Não chateia nada e é sempre bom saber.


----------



## Ari RT

Nos carnavais de rua animados por trio elétrico costuma haver uma corda delimitando a área onde brincam os foliões pagantes. Dentro da corda uma espécie de clube, com segurança, água, às vezes outras bebidas e comida. Fora das cordas está o povão aglomerado e diz-se que ali estaria a animação maior. Ali fora a densidade de foliões é maior, há pouco espaço lateral, o jeito é pular para cima, como pipoca.
Pipoca, portanto é
- o locus de quem está fora das cordas (o tumulto aconteceu na pipoca do trio X);
- a condição / modo de brincar / _status_ de quem não pagou pelo ingresso (hoje sai o trio Y e eu vou de pipoca); e
- um grupo instituído com direito a caráter grupal (a pipoca é sempre mais animada).
Coisas da Bahia. Essa acepção é vernacular e aceita mesmo em linguagem jornalística e televisiva.

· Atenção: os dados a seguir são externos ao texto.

-- ==== Sys2Proof/Laws/Exec.lean ====
section
/-! SUPPORT. The frame of every instruction: the fields that an instruction may write when it answers a
next state. All other fields, the store and the model's own among them, are as before. Beside it, that
every legal instruction answers a next state. -/

namespace Sys2Proof.Machine

/-- What the pin-change handler's body writes at all. -/
theorem captureBody_frame (s : State) :
    captureBody s =
      { s with prev := (captureBody s).prev, pulseOpen := (captureBody s).pulseOpen
               ref := (captureBody s).ref, pubv := (captureBody s).pubv
               pubp := (captureBody s).pubp } := by
  unfold captureBody
  rw [captureChannel_frame, captureChannel_frame (now s) .ch0]

/-- R77, R78: what the handler's body does to each channel, from the one snapshot. -/
theorem captureBody_get (s : State) (c : Ch) :
    (captureBody s).prev.get c = level s.pins c ∧
    (captureBody s).ref.get c =
      (if s.prev.get c = false ∧ level s.pins c = true then now s else s.ref.get c) ∧
    (captureBody s).pulseOpen.get c =
      (if s.prev.get c = false ∧ level s.pins c = true then true
       else if s.prev.get c = true ∧ level s.pins c = false then false else s.pulseOpen.get c) ∧
    (captureBody s).pubv.get c =
      (if s.prev.get c = true ∧ level s.pins c = false ∧ s.pulseOpen.get c = true then
        now s - s.ref.get c
       else s.pubv.get c) ∧
    (captureBody s).pubp.get c =
      (if s.prev.get c = true ∧ level s.pins c = false ∧ s.pulseOpen.get c = true then .p1
       else s.pubp.get c) := by
  unfold captureBody
  cases c
  · have h1 := captureChannel_other (now s) (level s.pins .ch1)
      (captureChannel (now s) .ch0 (level s.pins .ch0) s) (c := .ch1) (d := .ch0) (by simp)
    have h2 := captureChannel_same (now s) .ch0 (level s.pins .ch0) s
    simp only [h1, h2, and_self]
  · have h1 := captureChannel_same (now s) .ch1 (level s.pins .ch1)
      (captureChannel (now s) .ch0 (level s.pins .ch0) s)
    have h2 := captureChannel_other (now s) (level s.pins .ch0) s (c := .ch0) (d := .ch1) (by simp)
    simp only [h1, h2, and_self]

/-- What MIX and XFORM write at all, apart from `CHV`. -/
theorem mixOp_frame (p q : Word) (s : State) :
    mixOp p q s =
      { s with fresh := (mixOp p q s).fresh, nw := (mixOp p q s).nw, flt := (mixOp p q s).flt } := by
  unfold mixOp
  rcases setW_cases (transformOf s p q).1 (transformOf s p q).2 { s with fresh := .both false } with
    ⟨_, e⟩ | ⟨_, e⟩ <;> rw [e]

/-- R104: starting a period ends no period. -/
theorem enterStage_stage0_outDone (s : State) : (enterStage 5 .stage0 s).outDone = s.outDone := by
  rw [enterStage_succ]
  split
  · rename_i h0
    rw [enterStage_succ]
    split
    · rename_i h1
      rw [enterStage_succ]
      split
      · rename_i h2
        have h0' : s.nw.c0 = 0#16 := h0
        have h1' : s.nw.c1 = 0#16 := h1
        simp [openStage, closeStage, duration, Stage.next, h0', h1', Config.outPeriod] at h2
      · simp [openStage, Stage.next, closeStage]
    · simp [openStage, Stage.next, closeStage]
  · simp [openStage]

/-- Every legal instruction answers a next state (R10). -/
theorem exec_next {i : Instr} (h : wellFormed i = true) (s : State) :
    ∃ t : State, exec i s = .next t := by
  cases i
  case nvmSet a b =>
    simp only [wellFormed, offsetInRange, decide_eq_true_eq] at h
    exact ⟨_, dif_pos (by omega)⟩
  all_goals exact ⟨_, rfl⟩

/-- RESET writes every register and keeps the store and the model's own fields. -/
theorem exec_reset_frame {s t : State} (h : exec .reset s = .next t) :
    t = { State.reset with nvm := s.nvm, params := s.params, stream := s.stream } := by
  cases h; rfl

theorem exec_tickIn_frame {s t : State} (h : exec .tickIn s = .next t) :
    t = { s with cnt0 := t.cnt0, tov0 := t.tov0 } := by
  cases h; rfl

theorem exec_tickOut_frame {s t : State} (h : exec .tickOut s = .next t) :
    t = { s with tcnt1 := t.tcnt1, tov1 := t.tov1, ocf1 := t.ocf1, flt := t.flt } := by
  simp only [exec, execTickOut] at h
  split at h <;> cases h <;> rfl

theorem exec_ovf0Svc_frame {s t : State} (h : exec .ovf0Svc s = .next t) :
    t = { s with tov0 := t.tov0, ticks := t.ticks } := by
  simp only [exec, execOvf0Svc, takeInterrupt] at h
  split at h <;> cases h <;> rfl

theorem exec_capture_frame {s t : State} (h : exec .capture s = .next t) :
    t = { s with pcf := t.pcf, prev := t.prev, pulseOpen := t.pulseOpen, ref := t.ref,
                 pubv := t.pubv, pubp := t.pubp } := by
  simp only [exec, execCapture, takeInterrupt] at h
  split at h <;> cases h
  · rw [captureBody_frame]; rfl
  · rfl

theorem exec_ovf1Svc_frame {s t : State} (h : exec .ovf1Svc s = .next t) :
    t = { s with tov1 := t.tov1, hi1 := t.hi1, ocf1 := t.ocf1, ocie1 := t.ocie1 } := by
  simp only [exec, execOvf1Svc, takeInterrupt] at h
  split at h <;> cases h
  · by_cases h1 : s.hi1 = 0#8 <;> by_cases h2 : s.hi1 - 1#8 = 0#8 <;>
      simp only [clearPending, h1, h2, if_true, if_false]
  · rfl

theorem exec_cmp1Svc_frame {s t : State} (h : exec .cmp1Svc s = .next t) :
    t = { s with stage := t.stage, w := t.w, out := t.out, outDone := t.outDone, tcnt1 := t.tcnt1,
                 ocr1 := t.ocr1, hi1 := t.hi1, tov1 := t.tov1, ocf1 := t.ocf1, ocie1 := t.ocie1 } := by
  simp only [exec, execCmp1Svc, takeInterrupt] at h
  split at h <;> cases h
  · rw [expire_frame]; rfl
  · rfl

theorem exec_now_frame {s t : State} (h : exec .now s = .next t) :
    t = { s with tsRes := t.tsRes } := by
  cases h; rfl

theorem exec_irqMask_frame {s t : State} (h : exec .irqMask s = .next t) :
    t = { s with ie := t.ie } := by
  simp only [exec, execIrqMask] at h
  split at h <;> cases h <;> rfl

theorem exec_irqUnmask_frame {s t : State} (h : exec .irqUnmask s = .next t) :
    t = { s with ie := t.ie } := by
  simp only [exec, execIrqUnmask] at h
  split at h <;> cases h <;> rfl

theorem exec_mix_frame {s t : State} (h : exec .mix s = .next t) :
    t = { s with fresh := t.fresh, nw := t.nw, flt := t.flt } := by
  simp only [exec, execMix] at h
  split at h <;> cases h
  · rw [mixOp_frame]
  · rfl

theorem exec_outStart_frame {s t : State} (h : exec .outStart s = .next t) :
    t = { s with run := t.run, toie1 := t.toie1, stage := t.stage, w := t.w, out := t.out,
                 tcnt1 := t.tcnt1, ocr1 := t.ocr1, hi1 := t.hi1, tov1 := t.tov1, ocf1 := t.ocf1,
                 ocie1 := t.ocie1 } := by
  simp only [exec, execOutStart] at h
  split at h <;> cases h
  · have hd := enterStage_stage0_outDone { s with run := true, toie1 := true }
    rw [enterStage_frame, stageDepth, hd]
  · rfl

theorem exec_outPoll_frame {s t : State} (h : exec .outPoll s = .next t) :
    t = { s with pollRes := t.pollRes, outDone := t.outDone } := by
  cases h; rfl

theorem exec_pin_frame (lv : BitVec 2) {s t : State} (h : exec (.pin lv) s = .next t) :
    t = { s with pins := t.pins, pcf := t.pcf } := by
  cases h; rfl

theorem exec_boot_frame (j : Bool) {s t : State} (h : exec (.boot j) s = .next t) :
    t = { s with mode := t.mode, engSt := t.engSt, ie := t.ie, pcie := t.pcie, toie0 := t.toie0,
                 cmin := t.cmin, cmax := t.cmax, cmid := t.cmid, thr := t.thr,
                 recValid := t.recValid, flt := t.flt } := by
  simp only [exec, execBoot] at h
  split at h
  · split at h
    · cases h; rfl
    · cases h
      unfold load
      by_cases hv : recordValid s.params.chkSeed s.nvm = true <;> simp [hv, activate, raiseFault]
  · cases h; rfl

theorem exec_outCfg_frame (e : Bool) {s t : State} (h : exec (.outCfg e) s = .next t) :
    t = { s with ch1En := t.ch1En } := by
  cases h; rfl

theorem exec_pubStep_frame (c : Ch) {s t : State} (h : exec (.pubStep c) s = .next t) :
    t = { s with mbVal := t.mbVal, mbSeq := t.mbSeq, mbNe := t.mbNe, pubp := t.pubp } := by
  cases h; rw [pubStepOp_frame]

theorem exec_takeStep_frame (c : Ch) {s t : State} (h : exec (.takeStep c) s = .next t) :
    t = { s with tks1 := t.tks1, tkok := t.tkok, tkp := t.tkp, tkv := t.tkv, tkne := t.tkne,
                 mbNe := t.mbNe, chv := t.chv, fresh := t.fresh } := by
  cases h; rw [takeStepOp_frame]

theorem exec_tryTake_frame (c : Ch) {s t : State} (h : exec (.tryTake c) s = .next t) :
    t = { s with tks1 := t.tks1, tkok := t.tkok, tkp := t.tkp, tkv := t.tkv, tkne := t.tkne,
                 mbNe := t.mbNe, chv := t.chv, fresh := t.fresh } := by
  simp only [exec, execTryTake] at h
  split at h <;> cases h
  · rw [takeUntilIdle_frame]
  · rfl

theorem exec_calStep_frame (c : Ch) {s t : State} (h : exec (.calStep c) s = .next t) :
    t = { s with fresh := t.fresh, cmax := t.cmax, cmin := t.cmin, calCnt := t.calCnt,
                 calState := t.calState, cmid := t.cmid, thr := t.thr, nvm := t.nvm,
                 recValid := t.recValid, ind := t.ind } := by
  simp only [exec, execCalStep] at h
  split at h <;> cases h
  · rw [calSampleOp_frame]
  · rfl

theorem exec_nvmSet_frame (a b : Byte) {s t : State} (h : exec (.nvmSet a b) s = .next t) :
    t = { s with nvm := t.nvm } := by
  simp only [exec, execNvmSet] at h
  split at h <;> cases h; rfl

theorem exec_publish_frame (c : Ch) (v : Word) {s t : State} (h : exec (.publish c v) s = .next t) :
    t = { s with pubv := t.pubv, pubp := t.pubp } := by
  simp only [exec, execPublish] at h
  split at h <;> cases h <;> rfl

theorem exec_calSample_frame (c : Ch) (w : Word) {s t : State} (h : exec (.calSample c w) s = .next t) :
    t = { s with chv := t.chv, fresh := t.fresh, cmax := t.cmax, cmin := t.cmin,
                 calCnt := t.calCnt, calState := t.calState, cmid := t.cmid, thr := t.thr,
                 nvm := t.nvm, recValid := t.recValid, ind := t.ind } := by
  simp only [exec, execCalSample] at h
  split at h <;> cases h
  · rw [calSampleOp_frame]
  · rfl

theorem exec_setWidths_frame (a b : Word) {s t : State} (h : exec (.setWidths a b) s = .next t) :
    t = { s with nw := t.nw, flt := t.flt } := by
  simp only [exec, execSetWidths] at h
  split at h <;> cases h
  · rcases setW_cases a b s with ⟨_, e⟩ | ⟨_, e⟩ <;> rw [e]
  · rfl

theorem exec_xform_frame (p q : Word) {s t : State} (h : exec (.xform p q) s = .next t) :
    t = { s with chv := t.chv, fresh := t.fresh, nw := t.nw, flt := t.flt } := by
  simp only [exec, execXform] at h
  split at h <;> cases h
  · rw [mixOp_frame]
  · rfl

end Sys2Proof.Machine
end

Também na Bahia e, embora com menor frequência, no nordeste brasileiro, um pipoco é um estouro, um barulho seco. Na Bahia apenas, ouvi como sinônimo papoco. Ambos servem como verbo.
- O pneu do carro pipocou.
- A bola encheu demais, foi o maior papoco.
- Cadê a bola? Já era, pa-po-cou.
- Ouvi um pipoco e fui ver o que era.
Por analogia, disparo de arma de fogo:
- Foi assaltado, coitado, perdeu tudo e ainda levou três pipoco (assim no singular mesmo).
É que já nesses casos estamos no terreno da gíria, da fala menos cuidada (e mais colorida).


----------



## Guigo

@Ari RT tinha pra mim que _papoco_, em partes do NE (Ceará?), era sinônimo de _traque_: "soltaram um _papoco_ fedorento que espalhou a fila do auxílio emergencial".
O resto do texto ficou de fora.